Roberta Gambarini wurde von ihrem Vater, einem Amateur-Saxophonisten, früh an den Jazz herangeführt. Sie begann zunächst mit Klavier und Klarinette, nahm auch klassische Gesangsstunden in Rom und hatte mit 17 Jahren ihr Debüt als Sängerin in Jazzclubs. Mit 18 Jahren zog sie nach Mailand, um professionell als Jazz-Sängerin zu arbeiten (für eine akademische Ausbildung etwa in Berklee hatte sie kein Geld). Ein Jahr später gewann sie den dritten Platz im nationalen Jazz-Radio-Gesangswettbewerb und begann in Clubs und auf Festivals in ganz Italien aufzutreten. Ihre ersten Aufnahmen machte sie 1986. Mitte der 1990er Jahre unterrichtete sie drei Jahre Jazz-Gesang an der städtischen Jazz-Schule in Mailand. 1997 ging sie mit Emmanuel Bex auf Tour in Italien.

1998 ging sie in die USA mit einem Stipendium (als „Artist in Residence“ für zwei Jahre) des New England Conservatory of Music in Boston und wurde dritte im Thelonious-Monk-Gesangswettbewerb (hinter Teri Thornton und Jane Monheit). Kurz danach zog sie nach New York, wo sie mit einem Repertoire von eigenen Texten zu Musik von Charles Mingus, Thelonious Monk, Eric Dolphy, Ornette Coleman Fuß fassen wollte. Seitdem trat sie auf internationalen Festivals wie dem North Sea Jazz Festival und, den Festivals von Toronto, Juan-les-Pins und Monterey auf. 2004 tourte sie mit der Dizzy Gillespie-Bigband und 2006 und 2007 mit eigenem Trio und dem Hank Jones Trio. 2004 erschien ihr Album 16 Men and a Chick Swinger Singing mit der Bigband der Brüder Dean Pratt und Michael Pratt. 2006 erschien ihr amerikanisches Debüt-Album „Easy to love“ (bei In and Out Records, u. a. mit James Moody), das für den Grammy nominiert wurde und in Japan den Preis des Swing Journal für das beste Gesangsalbum 2005 erhielt. Kontakt mit der Jazztradition suchte sie nicht nur in Zusammenarbeit mit Hank Jones und James Moody, sie besuchte auch 2000 Benny Carter in Los Angeles, auf dessen Tribute Concert beim North Sea Jazz Festival sie sang.
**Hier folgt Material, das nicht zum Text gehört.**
-- ==== Sys2Proof/Word.lean ====
section
/-! DEFINITION. The word type of the core and the plain names for what is made of words. -/

namespace Sys2Proof

/-- A 32-bit word: a command, a port register, one element of a scalar space (00_scope.md R9, R10). -/
abbrev Word := BitVec 32

/-- A word read as an IEEE 754 binary32 value (00_scope.md R11). -/
abbrev F32 := Word

/-- The lanes of one `SimdVector`, lane 0 first (10_state.md R21). -/
abbrev Lanes := List F32

/-- The place a NaN is drawn at: a path of numbers, the last one taken from `State.draws` (log 4). -/
abbrev Draw := List Nat

end Sys2Proof
end

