/-- The FIR units a command may change (10_state.md R37; 00_scope.md R8). -/
def firUnitsOf : Instr → List Nat
  | .firNew u _ => [u]
  | .firProc u => [u]
  | .ovsUp o => [2 * o]
  | .ovsDn o => [2 * o + 1]
  | .ovsProc o _ => [2 * o, 2 * o + 1]
  | _ => []

/-- A value of `[0, 1]` (00_scope.md R10). -/
def inUnitInterval (x : F32) : Prop := fle 0 x = true ∧ fle x 0x3F800000 = true

/-- A finite value as a number (00_scope.md R10): a multiple of `2^-149`. -/
def valueOf (x : F32) : ℚ := (sUnits x : ℚ) / 2 ^ 149

end Sys2Proof.Claims

open Sys2Proof.Claims

/-! ## Encoding -/

/-- V-ENC-1 (95_test_vectors.md) and 30_encoding.md R94: the words of that table, one for every command, decode to their
commands; words of a reserved opcode and words with a nonzero must-be-zero field do not. -/
def Obligations.MapWordsDecode : Prop :=
  decode 0x01000000 = .ok .engNew ∧ decode 0x10010002 = .ok (.firNew 1 2) ∧ decode 0x11010000 = .ok (.firProc 1) ∧
  decode 0x18000000 = .ok (.ovsUp 0) ∧ decode 0x19000000 = .ok (.ovsDn 0) ∧ decode 0x1A000001 = .ok (.ovsProc 0 1) ∧
  decode 0x20000000 = .ok .wsRat ∧ decode 0x21000000 = .ok .wsDiode ∧ decode 0x28010000 = .ok (.afsCoef 1) ∧
  decode 0x29010000 = .ok (.afsStep 1) ∧ decode 0x2A010000 = .ok (.afsProc 1) ∧ decode 0x30010000 = .ok (.opfProc 1) ∧
  decode 0x38030000 = .ok (.rmpSet 3) ∧ decode 0x39030000 = .ok (.rmpStep 3) ∧ decode 0x3A020000 = .ok (.rmpProc 2) ∧
  decode 0x3B010000 = .ok (.rmpInit 1) ∧ decode 0x3C010000 = .ok (.exsProc 1) ∧ decode 0x3D010000 = .ok (.exsInit 1) ∧
  decode 0x40000000 = .ok (.dlyWr 0) ∧ decode 0x41000000 = .ok (.dlyRd 0 0) ∧ decode 0x48000004 = .ok (.rptProc 0 4) ∧
  decode 0x49000008 = .ok (.rptInit 0 8) ∧
  decode 0x00000000 = .error .reservedOpcode ∧ decode 0xFFFFFFFF = .error .reservedOpcode ∧
  decode 0x01000001 = .error .mustBeZero ∧ decode 0x20010000 = .error .mustBeZero ∧
  decode 0x11000001 = .error .mustBeZero

/-- 30_encoding.md R91, R92, R94: decoding the encoding of a well-formed command gives it back. -/
def Obligations.DecodeOfEncode : Prop := ∀ i : Instr, i.wellFormed = true → decode (encode i) = .ok i

/-- 30_encoding.md R91, R94: a word that decodes is the encoding of what it decodes to. -/
def Obligations.EncodeOfDecode : Prop :=
  ∀ (w : Word) (i : Instr), decode w = .ok i → i.wellFormed = true ∧ encode i = w

/-- 30_encoding.md R91, R94, R95, R96: a word decodes exactly when it matches a row of the opcode map, and it never
matches two. -/
def Obligations.DecodeIsTheMap : Prop :=
  ∀ w : Word, ((∃ i, decode w = .ok i) ↔ ∃ row ∈ opcodeRows, row.hits w = true) ∧
    ∀ row ∈ opcodeRows, ∀ row' ∈ opcodeRows, row.hits w = true → row'.hits w = true → row = row'

/-- The step of the machine on an issued word that decodes is the command's meaning (60_exceptions.md R263, R95). -/
def Obligations.StepRunsDecodedCommand : Prop :=
  ∀ (s : State) (w : Word) (rest : List HostAction) (i : Instr),
    legalConfig s.cfg = true → s.inbox = .issue w :: rest → decode w = .ok i →
    step s = exec i { s with inbox := rest }

/-- 60_exceptions.md R263, with 30_encoding.md R95, R96 for the word that is no command: the gate, and what is behind it. -/
def Obligations.GateRule : Prop :=
  ∀ (s : State) (w : Word),
    (opcField w ≠ 0x01 → s.isFaulted = true → issueWord w s = .next { s with pc := s.pc + 1 }) ∧
    (opcField w ≠ 0x01 → s.isFaulted = false → s.isConfigured = false →
      issueWord w s = .next (afterRaise .noCfg w s)) ∧
    (opcField w = 0x01 ∨ s.isReady = true →
      (∀ i, decode w = .ok i → issueWord w s = exec i s) ∧
      (∀ e, decode w = .error e → issueWord w s = .next (afterRaise .illegal w s))) ∧
    (opcField w = 0x01 → w ≠ 0x01000000 → issueWord w s = .next (afterRaise .illegal w s))
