-- One theorem after another: a thread for each proof would take the whole text past its memory limit.
set_option Elab.async false

namespace Sys2Proof.Proofs.Rounding

open Sys2Proof.Machine Sys2Proof.Claims

/-! The rounding -/

/-- The units a pattern stands for, over the patterns a word can hold. -/
theorem units_ofNat {p : Nat} (h : p < 2 ^ 31) : units (BitVec.ofNat 32 p) = unitsOf p := by
  have hpack : BitVec.ofNat 32 p = packF false p := by simp [packF]
  rw [hpack, units_eq, magPat_packF false h]

/-- How far the value of a pattern lies from `n / d`, times `d`. -/
def distance (n d p : Nat) : Int := |(unitsOf p : Int) * d - n|

/-- `r` is a nearest pattern to `n / d`, among those of an unbounded exponent range, and the even one of two. -/
def Nearest (n d r : Nat) : Prop :=
  ∀ p, distance n d r ≤ distance n d p ∧ (p ≠ r → distance n d r = distance n d p → r % 2 = 0)

/-- A multiple `k` of a quantum `2^s` in the binade of the value is nearest: a pattern with a quantum at least as coarse
is a multiple of `2^s` too, and one with a finer quantum lies below the binade. -/
theorem nearest_of_quantum {n d s k : Nat} (hd : 0 < d) (hk : k = halfEven n (d * 2 ^ s)) (hks : 2 ^ 23 ≤ k ∨ s = 0)
    (hk24 : k ≤ 2 ^ 24) (hlow : s = 0 ∨ 2 ^ 23 * (d * 2 ^ s) ≤ n) : Nearest n d (s * 2 ^ 23 + k) := by
  intro p
  have hr : unitsOf (s * 2 ^ 23 + k) = k * 2 ^ s := unitsOf_quantum hks hk24
  have hD : 0 < d * 2 ^ s := by positivity
  have hmul : ∀ q : Nat, distance n d p = |(q : Int) * (d * 2 ^ s : Nat) - n| ∨ unitsOf p ≠ q * 2 ^ s := by
    intro q
    by_cases h : unitsOf p = q * 2 ^ s
    · left
      rw [distance, h]
      push_cast
      congr 1
      ring
    · exact .inr h
  have hdr : distance n d (s * 2 ^ 23 + k) = |(k : Int) * (d * 2 ^ s : Nat) - n| := by
    rw [distance, hr]
    push_cast
    congr 1
    ring
  obtain ⟨s', k', hp, hks', hk24', hu⟩ := exists_quantum p
  rcases Nat.lt_or_ge s' s with hfine | hcoarse
  · have hlow' : 2 ^ 23 * (d * 2 ^ s) ≤ n := hlow.resolve_left (by omega)
    have hbelow : unitsOf p * d < 2 ^ 23 * (d * 2 ^ s) := by
      have h1 : 2 ^ (s' + 1) ≤ 2 ^ s := Nat.pow_le_pow_right (by norm_num) hfine
      calc unitsOf p * d = k' * 2 ^ s' * d := by rw [hu]
        _ < 2 ^ 24 * 2 ^ s' * d := by gcongr
        _ = 2 ^ 23 * (d * 2 ^ (s' + 1)) := by rw [pow_succ]; ring
        _ ≤ 2 ^ 23 * (d * 2 ^ s) := by gcongr
    have hstrict : distance n d (s * 2 ^ 23 + k) < distance n d p := by
      have hnear := (halfEven_nearest n hD (2 ^ 23)).1
      rw [← hk] at hnear
      rw [hdr, distance]
      refine lt_of_le_of_lt hnear ?_
      rw [abs_of_nonpos (by zify at hlow'; push_cast; linarith),
        abs_of_nonpos (by zify at hlow' hbelow; linarith)]
      zify at hbelow
      push_cast
      linarith
    exact ⟨hstrict.le, fun _ he => absurd he hstrict.ne⟩
  · have he : unitsOf p = k' * 2 ^ (s' - s) * 2 ^ s := by
      rw [hu, mul_assoc, ← pow_add, Nat.sub_add_cancel hcoarse]
    have hdp := (hmul (k' * 2 ^ (s' - s))).resolve_right (not_not.mpr he)
    obtain ⟨hle, htie⟩ := halfEven_nearest n hD (k' * 2 ^ (s' - s))
    rw [← hk] at hle htie
    refine ⟨by rw [hdr, hdp]; exact hle, fun hne heq => ?_⟩
    rw [hdr, hdp] at heq
    have hkne : k' * 2 ^ (s' - s) ≠ k := by
      intro hc
      refine hne (unitsOf_strictMono.injective ?_)
      rw [hr, he, hc]
    have := htie hkne heq
    omega

/-- The model's rounding cuts a nearest pattern at infinity. -/
theorem exists_nearest (n : Nat) {d : Nat} (hd : 0 < d) : ∃ r, roundUnits n d = min r infPat ∧ Nearest n d r := by
  obtain ⟨s, k, hr, hk, hks, hk24, hlow⟩ := roundUnits_cases n hd
  exact ⟨_, hr, nearest_of_quantum hd hk hks hk24 hlow⟩

theorem unitsOf_infPat : unitsOf infPat = 2 ^ 25 * 2 ^ 252 := by rfl

theorem unitsOf_maxFinite : unitsOf (infPat - 1) = (2 ^ 25 - 2) * 2 ^ 252 := by rfl

section

variable {n d r : Nat}

/-- Distances in the unit that the threshold is a multiple of. -/
theorem distance_of_multiple {p a : Nat} (h : unitsOf p = a * 2 ^ 252) (n d : Nat) :
    distance n d p = |((a * (2 ^ 252 * d) : Nat) : Int) - n| := by
  rw [distance, h, ← mul_assoc]
  push_cast
  rfl

/-- From half a unit past the largest finite value on, that value is not the nearest: at the half itself it ties with
the next, and is odd. -/
theorem infPat_le_of_nearest (hd : 0 < d) (hr : Nearest n d r) (hn : d * ((2 ^ 25 - 1) * 2 ^ 252) ≤ n) : infPat ≤ r := by
  by_contra hc
  have hle : unitsOf r * d ≤ (2 ^ 25 - 2) * (2 ^ 252 * d) := by
    rw [← mul_assoc, ← unitsOf_maxFinite]
    exact Nat.mul_le_mul_right d (unitsOf_le_iff.mpr (by omega))
  have hhalf : (2 ^ 25 - 1) * (2 ^ 252 * d) ≤ n := by rwa [← mul_assoc, mul_comm]
  have hmax : unitsOf r * d = (2 ^ 25 - 2) * (2 ^ 252 * d) → r = infPat - 1 := by
    rw [← mul_assoc, ← unitsOf_maxFinite]
    exact fun h => unitsOf_strictMono.injective (Nat.eq_of_mul_eq_mul_right hd h)
  obtain ⟨hdist, htie⟩ := hr infPat
  rw [distance_of_multiple unitsOf_infPat, distance, ← Nat.cast_mul] at hdist htie
  have hQ : 0 < 2 ^ 252 * d := by positivity
  generalize 2 ^ 252 * d = Q at *
  rw [abs_of_nonpos (a := ((unitsOf r * d : Nat) : Int) - n) (by omega)] at hdist htie
  rcases abs_cases (((2 ^ 25 * Q : Nat) : Int) - n) with ⟨habs, _⟩ | ⟨habs, _⟩
  · rw [habs] at hdist htie
    have heq : unitsOf r * d = (2 ^ 25 - 2) * Q := by omega
    have heven := htie (by omega) (by omega)
    rw [hmax heq] at heven
    exact absurd heven (by decide)
  · rw [habs] at hdist
    omega

/-- Below that half the largest finite value is nearer than infinity and all beyond. -/
theorem lt_infPat_of_nearest (hr : Nearest n d r) (hn : n < d * ((2 ^ 25 - 1) * 2 ^ 252)) : r < infPat := by
  by_contra hc
  have hge : 2 ^ 25 * (2 ^ 252 * d) ≤ unitsOf r * d := by
    rw [← mul_assoc, ← unitsOf_infPat]
    exact Nat.mul_le_mul_right d (unitsOf_le_iff.mpr (by omega))
  have hhalf : n < (2 ^ 25 - 1) * (2 ^ 252 * d) := by rwa [← mul_assoc, mul_comm]
  have hdist := (hr (infPat - 1)).1
  rw [distance_of_multiple unitsOf_maxFinite, distance, ← Nat.cast_mul] at hdist
  generalize 2 ^ 252 * d = Q at *
  rw [abs_of_nonneg (a := ((unitsOf r * d : Nat) : Int) - n) (by omega)] at hdist
  rcases abs_cases ((((2 ^ 25 - 2) * Q : Nat) : Int) - n) with ⟨habs, _⟩ | ⟨habs, _⟩
  · rw [habs] at hdist
    omega
  · rw [habs] at hdist
    omega

end

/-- Settles O55: the nearest pattern of the unbounded range is finite exactly below the threshold, and there the cut
changes nothing. -/
theorem roundsToNearestEven : Obligations.RoundsToNearestEven := by
  unfold Obligations.RoundsToNearestEven
  intro n m hm
  obtain ⟨r, hround, hr⟩ := exists_nearest n hm
  refine ⟨fun hn => ?_, fun hn => ?_⟩
  · rw [hround]
    exact min_eq_right (infPat_le_of_nearest hm hr hn)
  · have hlt := lt_infPat_of_nearest hr hn
    rw [hround, min_eq_left hlt.le]
    refine ⟨hlt, fun p hp => ?_⟩
    have hsmall : infPat < 2 ^ 31 := by decide
    have hp' : p < infPat := hp
    simp only [units_ofNat (hlt.trans hsmall), units_ofNat (hp'.trans hsmall)]
    exact hr p

end Sys2Proof.Proofs.Rounding
end

section
/-! The operations on finite operands (00_scope.md R11): each is its exact result, rounded once; and what zeros do. -/

-- One theorem after another: a thread for each proof would take the whole text past its memory limit.
set_option Elab.async false

namespace Sys2Proof.Proofs.FiniteOperations

open Sys2Proof.Machine Sys2Proof.Claims

/-! The parts of a value given by its sign and its magnitude -/

section

variable {p : Nat} (s : Bool)

theorem lt_of_le_infPat (hp : p ≤ infPat) : p < 2 ^ 31 := hp.trans_lt (by decide)

theorem isNaN_packF (hp : p ≤ infPat) : isNaN (packF s p) = false := by
  rw [isNaN, magPat_packF s (lt_of_le_infPat hp)]
  simpa using hp

theorem isInf_packF (hp : p ≤ infPat) : isInf (packF s p) = (p == infPat) := by
  rw [isInf, magPat_packF s (lt_of_le_infPat hp)]

theorem isZero_packF (hp : p ≤ infPat) : isZero (packF s p) = (p == 0) := by
  rw [isZero, magPat_packF s (lt_of_le_infPat hp)]

theorem units_packF (hp : p ≤ infPat) : units (packF s p) = unitsOf p := by
  rw [units_eq, magPat_packF s (lt_of_le_infPat hp)]

theorem sUnits_packF (hp : p ≤ infPat) : sUnits (packF s p) = if s then -(unitsOf p : Int) else unitsOf p := by
  rw [sUnits, units_packF s hp, signBit_packF s (lt_of_le_infPat hp)]

/-- A value that is no NaN, by its sign and its magnitude. -/
theorem eq_packF_of_not_nan {x : F32} (h : isNaN x = false) : magPat x ≤ infPat ∧ x = packF (signBit x) (magPat x) :=
  ⟨by simpa [isNaN] using h, (packF_parts x).symm⟩

end

/-! Finite operands -/

section

variable {x y z : F32}

theorem not_nan_inf_of_finite (h : isFinite x = true) : isNaN x = false ∧ isInf x = false := (isFinite_iff x).mp h

/-- The sum of finite values, rounded; a zero sum has a sign only if both operands have one. -/
theorem fsum_finite (hx : isFinite x = true) (hz : isFinite z = true) (d : Draw) (op : FOp) (y : F32) :
    fsum d op x y z =
      if sUnits x + sUnits z = 0 then packF (signBit x && signBit z) 0
      else packF (sUnits x + sUnits z < 0) (roundUnits (sUnits x + sUnits z).natAbs 1) := by
  obtain ⟨hxn, hxi⟩ := not_nan_inf_of_finite hx
  obtain ⟨hzn, hzi⟩ := not_nan_inf_of_finite hz
  simp [fsum, hxn, hxi, hzn, hzi]
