-- ==== Sys2Proof/Word.lean ====
section
/-! DEFINITION. The word types of the FHT8V line codec block. -/

namespace Sys2Proof

/-- A register, a buffer byte, an 8-bit index (00_scope.md R9, 10_state.md R30). -/
abbrev Byte := BitVec 8

/-- Two adjacent physical bits at an even bit position of a byte: a bit-pair (00_scope.md R12). -/
abbrev Pair := BitVec 2

/-- A word written to the request port `REQ` (30_encoding.md R80). -/
abbrev ReqWord := BitVec 16

end Sys2Proof
end

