-- ==== Sys2Proof/Machine/Flags.lean ====
section
/-! DEFINITION. The flags: `STATUS` and its computed bits (10_state.md R28, R37, R44), and the `OK` bit a decode leaves. -/

namespace Sys2Proof.Machine

/-- `HC_OK = (ARG_HC1 <= 99) and (ARG_HC2 <= 99)`, combinational (R37). -/
def hcOk (a : ArgRegs) : Bool := a.hc1 ≤ 99 && a.hc2 ≤ 99

/-- A flag in its bit position. -/
def flagBit (i : Nat) (b : Bool) : Byte := if b then (1 : Byte) <<< i else 0

/-- `STATUS`, bit 7 reading 0 (R28). -/
def statusByte (s : State) : Byte :=
  flagBit 0 s.ok ||| flagBit 1 s.dec.failed ||| flagBit 2 s.fault ||| flagBit 3 s.enc.txValid
    ||| flagBit 4 (hcOk s.args) ||| flagBit 5 s.enc.ready ||| flagBit 6 s.txActive

/-- `OK <- 1 - DEC_FAILED`, what every decode request leaves (60_exceptions.md R231). -/
def okAfterDecode (d : Decoder) : Bool := !d.failed

end Sys2Proof.Machine
end

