theorem readBit_cut_fails {cut : List Pair} (hcut : cut = [] ∨ cut = [0b11] ∨ cut = [0b11, 0b10])
    (hok : d.failed = false) (h : d.ahead rx = cut) : (readBit rx d).2.FailedWithReason := by
  obtain ⟨d', hread, hpairs, -⟩ := readBit_cut hcut hok h
  rw [hread]
  exact Decoder.fail_failedWithReason hpairs.ok (by decide)

/-- A failure of the next bit is the failure of the whole loop. -/
theorem readBits_fails (n : Nat) {r : BitsRead} (h : (readBit rx r.dec).2.FailedWithReason) :
    (readBits rx (n + 1) r).dec.FailedWithReason := by
  rw [readBits, readBits_dec_of_failed rx n h.1]
  exact h

/-! ### A flip within a symbol -/

/-- The pairs a symbol is made of (30_encoding.md R70, R71). -/
theorem lineSymbol_split (h : lineSymbol x = before ++ q :: mid) :
    (before = [] ∧ q = 0b11) ∨
    (x = false ∧ before = [0b11] ∧ q = 0b00 ∧ mid = []) ∨
    (x = true ∧ before = [0b11] ∧ q = 0b10 ∧ mid = [0b00]) ∨
    (x = true ∧ before = [0b11, 0b10] ∧ q = 0b00 ∧ mid = []) := by
  rcases before with _ | ⟨b0, _ | ⟨b1, _ | ⟨b2, before⟩⟩⟩ <;> cases x <;> simp_all [lineSymbol]

/-- Pairs that begin with `11 10` are read as a 1 with exactly one pair more, or not at all. -/
theorem readBit_of_one_begun (hok : d.failed = false) (h : d.ahead rx = 0b11 :: 0b10 :: rest) :
    (readBit rx d).2.FailedWithReason ∨
      ∃ d', readBit rx d = (true, d') ∧ d'.failed = false ∧ rest = 0b00 :: d'.ahead rx := by
  cases rest with
  | nil => exact .inl (readBit_cut_fails (.inr (.inr rfl)) hok h)
  | cons p3 rest =>
    by_cases hp3 : p3 = 0b00
    · subst hp3
      obtain ⟨d', hread, hpairs, hrest⟩ := readBit_symbol true hok h
      exact .inr ⟨d', hread, hpairs.ok, by rw [hrest]⟩
    · exact .inl (readBit_illegal_fails (.inr (.inr ⟨p3, rfl, hp3, rfl⟩)) hok h)

/-- A symbol with one physical bit flipped fails or is read as the other bit: with the `00` of the flipped 1 left over, or with a
`00` that is not its own taken in. -/
theorem readBit_flipped (hok : d.failed = false) (hsymbol : lineSymbol x = before ++ q :: mid)
    (hflip : flip = 0b01 ∨ flip = 0b10) (h : d.ahead rx = before ++ (q ^^^ flip) :: mid ++ rest) :
    (readBit rx d).2.FailedWithReason ∨
      ∃ d', readBit rx d = (!x, d') ∧ d'.failed = false ∧ (d'.ahead rx = 0b00 :: rest ∨ rest = 0b00 :: d'.ahead rx) := by
  rcases lineSymbol_split hsymbol with ⟨rfl, rfl⟩ | ⟨rfl, rfl, rfl, rfl⟩ | ⟨rfl, rfl, rfl, rfl⟩ | ⟨rfl, rfl, rfl, rfl⟩
  · refine .inl (readBit_illegal_fails (.inl ⟨0b11 ^^^ flip, rfl, ?_, rfl⟩) hok h)
    rcases hflip with rfl | rfl <;> decide
  · rcases hflip with rfl | rfl
    · exact .inl (readBit_illegal_fails (.inr (.inl ⟨_, rfl, .inl rfl, rfl⟩)) hok h)
    · refine (readBit_of_one_begun hok h).imp_right fun ⟨d', hread, hok', hrest⟩ => ⟨d', hread, hok', .inr hrest⟩
  · rcases hflip with rfl | rfl
    · exact .inl (readBit_illegal_fails (.inr (.inl ⟨_, rfl, .inr rfl, rfl⟩)) hok h)
    · obtain ⟨d', hread, hpairs, hrest⟩ := readBit_symbol false hok h
      exact .inr ⟨d', hread, hpairs.ok, .inl hrest⟩
  · refine .inl (readBit_illegal_fails (.inr (.inr ⟨0b00 ^^^ flip, rfl, ?_, rfl⟩)) hok h)
    rcases hflip with rfl | rfl <;> decide

/-! ### A flip among the symbols of several bits -/

/-- An element of two lists in a row stands in the first or in the second. -/
theorem append_eq_append_cons {α : Type} {as bs cs ds : List α} {a : α} (h : as ++ bs = cs ++ a :: ds) :
    (∃ ms, as = cs ++ a :: ms ∧ ds = ms ++ bs) ∨ (∃ cs', cs = as ++ cs' ∧ bs = cs' ++ a :: ds) := by
  rcases List.append_eq_append_iff.mp h with hsecond | ⟨ms, has, hds⟩
  · exact .inr hsecond
  · cases ms with
    | nil => exact .inr ⟨[], by simpa using has.symm, hds.symm⟩
    | cons m ms =>
      obtain ⟨rfl, rfl⟩ := List.cons.inj hds
      exact .inl ⟨ms, has, rfl⟩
Sie arbeitete u. a. mit Roy Hargrove, Michael Brecker und Randy Brecker, Christian McBride, Herbie Hancock, Jimmy Heath, Toots Thielemans, Slide Hampton, Harold Land, Curtis Fuller, Johnny Griffin, Dave Brubeck, Jake Hanna, Ron Carter und der Dizzy Gillespie All Star Big Band.

2006 sang sie in der Premiere von Dave Brubecks „Cannery Row Suite“ auf dem Monterey Jazz Festival.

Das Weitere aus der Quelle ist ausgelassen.